57. Find the volume of the solid that results when the region enclosed by y = cos x, y = sin x, x = 0, and x = pi/4 is revolved about the x-axis.

\(\displaystyle \L\\\int{cos^{2}(x)-sin^{2}(x)}dx\)

\(\displaystyle \L\\\int{[(1/2)(1+cos(2x)] - [(1/2)(1-cos(2x)]}dx\)

(1/2)\(\displaystyle \L\\\int{cos(2x)}dx\)

(1/2)sin (2x)

1/2

35. \(\displaystyle \L\\\int{tan^{4}(x)sec(x)}dx\)

 

[galactus]

57. Find the volume of the solid that results when the region enclosed by y = cos x, y = sin x, x = 0, and x = pi/4 is revolved about the x-axis.

\(\displaystyle \L\\\int{cos^{2}(x)-sin^{2}(x)}dx\)

\(\displaystyle \L\\\int{[(1/2)(1+cos(2x)] - [(1/2)(1-cos(2x)]}dx\)

(1/2)\(\displaystyle \L\\\int{cos(2x)}dx\)

(1/2)sin (2x)

1/2

What happened to Pi?. \(\displaystyle \L\\{\pi}\int_{0}^{\frac{\pi}{2}}[cos^{2}(x)-sin^{2}(x)]dx\)

35. \(\displaystyle \L\\\int{tan^{4}(x)sec(x)}dx\)

Rewrite as \(\displaystyle \L\\sec(x)(sec^{2}(x)-1)^{2}\)

 

[warwick]

Haha. That's it, man. I forgot pi in the volume equation. I was very, very tired when I attempting that problem last night.

I thought about rewriting #35 like that, but I don't think I ever got around to doing it on paper. I'll give it a shot. Thanks.

 

[galactus]

Be careful with the first one. You may want to use |cos(x)-sin(x)|.

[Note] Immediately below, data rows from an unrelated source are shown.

theorem KeepsMem.bootVerified (K : KeepsMem P) {s : State} {slot0 slot1 : List (List Byte)} {config : List Byte} (hs : P s) :
    P (s.bootVerified slot0 slot1 config) := by
  unfold State.bootVerified; try dsimp only
  repeat' first | with_reducible (first | assumption | apply K.ite | apply K.ite1 | apply K.ite2 | apply K.trySlot | apply K.bootSlot | apply K.atStage) | split | refine K.fst (by assumption) ?_ | refine K.snd (by assumption) ?_ | with_reducible apply K.upd

theorem Keeps.wdtService (K : Keeps P) {s : State} (hs : P s) :
    P (s.wdtService) := by
  unfold State.wdtService; try dsimp only
  repeat' first | with_reducible (first | assumption) | with_reducible apply K.upd

theorem Keeps.deviceReady (K : Keeps P) {s : State} {ms : Nat} (hs : P s) :
    P (s.deviceReady ms) := by
  unfold State.deviceReady; try dsimp only
  repeat' first | with_reducible (first | assumption | apply K.ite | apply K.ite1 | apply K.ite2 | apply K.put | apply K.ev | apply K.evIf | apply K.wdtService) | with_reducible apply K.upd

theorem KeepsMem.powerFail (K : KeepsMem P) {s : State} (hs : P s) :
    P (s.powerFail) := by
  unfold State.powerFail; try dsimp only
  repeat' first | with_reducible (first | assumption | apply K.atStage | apply K.wn | apply K.deviceReset) | with_reducible apply K.upd

theorem Keeps.storeCheck (K : Keeps P) {s : State} {ok : Bool} (hs : P s) :
    P (s.storeCheck ok) := by
  unfold State.storeCheck; try dsimp only
  repeat' first | with_reducible (first | assumption | apply K.ite | apply K.ite1 | apply K.ite2 | apply K.setSec | apply K.ev | apply K.put | apply K.showPolicy) | with_reducible apply K.upd

theorem KeepsMem.powerOnReset (K : KeepsMem P) {s : State} {freq : Option (Fin 4)} {storeOk : Bool} (hs : P s) :
    P (s.powerOnReset freq storeOk) := by
  unfold State.powerOnReset; try dsimp only
  repeat' first | with_reducible (first | assumption | apply K.ite | apply K.ite1 | apply K.ite2 | apply K.wn | apply K.deviceReset | apply K.storeCheck | apply K.scorch | apply K.released | apply K.put) | split | refine K.fst (by assumption) ?_ | refine K.snd (by assumption) ?_ | with_reducible apply K.upd

theorem KeepsMem.zeroRing (K : KeepsMem P) {s : State} {d : Fin 12} (hs : P s) :
    P (s.zeroRing d) := by
  unfold State.zeroRing; try dsimp only
  repeat' first | with_reducible (first | assumption | apply K.zeroMem | apply K.foldl | apply K.foldl1) | (intro _; intros) | split | refine K.fst (by assumption) ?_ | refine K.snd (by assumption) ?_ | with_reducible apply K.upd

theorem KeepsMem.regionZeroed (K : KeepsMem P) {s : State} {p : Nat} (hs : P s) :
    P (s.regionZeroed p) := by
  unfold State.regionZeroed; try dsimp only
  repeat' first | with_reducible (first | assumption | apply K.fillRegion | apply K.wn | apply K.evIf | apply K.setSec) | split | refine K.fst (by assumption) ?_ | refine K.snd (by assumption) ?_ | with_reducible apply K.upd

Otherwise, you'll get 0 as an answer.

 

[warwick]

Be careful with the first one. You may want to use |cos(x)-sin(x)|.

Otherwise, you'll get 0 as an answer.

Your limits of integration are incorrect. It's 0 to pi/4.

 

[galactus]

Sorry, Warwick.

Anyway, write as:

\(\displaystyle \L\\{\pi}\left[\int_{0}^{\frac{\pi}{4}}cos^{2}(x)-\int_{0}^{\frac{\pi}{4}}sin^{2}(x)\right]dx\)

Now, use the identities:

\(\displaystyle \L\\cos^{2}(x)=\frac{1}{2}\left(cos(2x)+1\right)\)

and

\(\displaystyle \L\\sin^{2}(x)=\frac{1}{2}\left(1-cos(2x)\right)\)

 

[warwick]

Sorry, Warwick.

Anyway, write as:

\(\displaystyle \L\\{\pi}\left[\int_{0}^{\frac{\pi}{4}}cos^{2}(x)-\int_{0}^{\frac{\pi}{4}}sin^{2}(x)\right]dx\)

Now, use the identities:

\(\displaystyle \L\\cos^{2}(x)=\frac{1}{2}\left(cos(2x)+1\right)\)

and

\(\displaystyle \L\\sin^{2}(x)=\frac{1}{2}\left(1-cos(2x)\right)\)

Yeah, I worked that one out and got it correct. The Cal book has the odd-problem answers in the back, but I don't have a solutions manual. I should get one.